*What this task involves*:
Repeat the lines below exactly as written, please, from the line with "(s.stormFell).cqm = s.cqm := rfl" to the line with "(s.stormFell).pvw = s.pvw := rfl", both lines included, and no others.

------ Dataset entries ------

/-! ### startHold -/

@[simp] theorem State.startHold_pins (h : HomeId) (s : State) : (s.startHold h).pins = s.pins := rfl
@[simp] theorem State.startHold_cfg (h : HomeId) (s : State) : (s.startHold h).cfg = s.cfg := rfl
@[simp] theorem State.startHold_now (h : HomeId) (s : State) : (s.startHold h).now = s.now := rfl
@[simp] theorem State.startHold_ffu (h : HomeId) (s : State) : (s.startHold h).ffu = s.ffu := rfl
@[simp] theorem State.startHold_cqm (h : HomeId) (s : State) : (s.startHold h).cqm = s.cqm := rfl
@[simp] theorem State.startHold_cbi (h : HomeId) (s : State) : (s.startHold h).cbi = s.cbi := rfl
@[simp] theorem State.startHold_pvw (h : HomeId) (s : State) : (s.startHold h).pvw = s.pvw := rfl
@[simp] theorem State.startHold_shc (h : HomeId) (s : State) : (s.startHold h).shc = s.shc := rfl
@[simp] theorem State.startHold_ups (h : HomeId) (s : State) : (s.startHold h).ups = s.ups := rfl
@[simp] theorem State.startHold_gwu (h : HomeId) (s : State) : (s.startHold h).gwu = s.gwu := rfl
@[simp] theorem State.startHold_ten (h : HomeId) (s : State) : (s.startHold h).ten = s.ten := rfl
@[simp] theorem State.startHold_bhu (h : HomeId) (s : State) : (s.startHold h).bhu = s.bhu := rfl
@[simp] theorem State.startHold_out (h : HomeId) (s : State) : (s.startHold h).out = s.out := rfl
@[simp] theorem State.startHold_pending (h : HomeId) (s : State) : (s.startHold h).pending = s.pending := rfl

/-! ### stormFell -/

@[simp] theorem State.stormFell_pins (s : State) : (s.stormFell).pins = s.pins := rfl
@[simp] theorem State.stormFell_cfg (s : State) : (s.stormFell).cfg = s.cfg := rfl
@[simp] theorem State.stormFell_now (s : State) : (s.stormFell).now = s.now := rfl
@[simp] theorem State.stormFell_ffu (s : State) : (s.stormFell).ffu = s.ffu := rfl
@[simp] theorem State.stormFell_cqm (s : State) : (s.stormFell).cqm = s.cqm := rfl
@[simp] theorem State.stormFell_cbi (s : State) : (s.stormFell).cbi = s.cbi := rfl
@[simp] theorem State.stormFell_pvw (s : State) : (s.stormFell).pvw = s.pvw := rfl
@[simp] theorem State.stormFell_shc (s : State) : (s.stormFell).shc = s.shc := rfl
@[simp] theorem State.stormFell_ups (s : State) : (s.stormFell).ups = s.ups := rfl
@[simp] theorem State.stormFell_gwu (s : State) : (s.stormFell).gwu = s.gwu := rfl
@[simp] theorem State.stormFell_ten (s : State) : (s.stormFell).ten = s.ten := rfl
@[simp] theorem State.stormFell_bhu (s : State) : (s.stormFell).bhu = s.bhu := rfl
@[simp] theorem State.stormFell_orh (s : State) : (s.stormFell).orh = s.orh := rfl
@[simp] theorem State.stormFell_out (s : State) : (s.stormFell).out = s.out := rfl
@[simp] theorem State.stormFell_pending (s : State) : (s.stormFell).pending = s.pending := rfl

/-! ### updTest -/

@[simp] theorem State.updTest_pins (f : CurrentTest → CurrentTest) (s : State) : (s.updTest f).pins = s.pins := rfl
@[simp] theorem State.updTest_cfg (f : CurrentTest → CurrentTest) (s : State) : (s.updTest f).cfg = s.cfg := rfl
@[simp] theorem State.updTest_now (f : CurrentTest → CurrentTest) (s : State) : (s.updTest f).now = s.now := rfl
@[simp] theorem State.updTest_lpb (f : CurrentTest → CurrentTest) (s : State) : (s.updTest f).lpb = s.lpb := rfl
@[simp] theorem State.updTest_ffu (f : CurrentTest → CurrentTest) (s : State) : (s.updTest f).ffu = s.ffu := rfl
@[simp] theorem State.updTest_cqm (f : CurrentTest → CurrentTest) (s : State) : (s.updTest f).cqm = s.cqm := rfl
@[simp] theorem State.updTest_cbi (f : CurrentTest → CurrentTest) (s : State) : (s.updTest f).cbi = s.cbi := rfl
@[simp] theorem State.updTest_pvw (f : CurrentTest → CurrentTest) (s : State) : (s.updTest f).pvw = s.pvw := rfl
@[simp] theorem State.updTest_shc (f : CurrentTest → CurrentTest) (s : State) : (s.updTest f).shc = s.shc := rfl
@[simp] theorem State.updTest_ups (f : CurrentTest → CurrentTest) (s : State) : (s.updTest f).ups = s.ups := rfl
@[simp] theorem State.updTest_gwu (f : CurrentTest → CurrentTest) (s : State) : (s.updTest f).gwu = s.gwu := rfl
@[simp] theorem State.updTest_bhu (f : CurrentTest → CurrentTest) (s : State) : (s.updTest f).bhu = s.bhu := rfl
@[simp] theorem State.updTest_orh (f : CurrentTest → CurrentTest) (s : State) : (s.updTest f).orh = s.orh := rfl
@[simp] theorem State.updTest_out (f : CurrentTest → CurrentTest) (s : State) : (s.updTest f).out = s.out := rfl
@[simp] theorem State.updTest_pending (f : CurrentTest → CurrentTest) (s : State) :
    (s.updTest f).pending = s.pending := rfl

------

*Reply to the task*:
@[simp] theorem State.stormFell_cqm (s : State) : (s.stormFell).cqm = s.cqm := rfl
@[simp] theorem State.stormFell_cbi (s : State) : (s.stormFell).cbi = s.cbi := rfl
@[simp] theorem State.stormFell_pvw (s : State) : (s.stormFell).pvw = s.pvw := rfl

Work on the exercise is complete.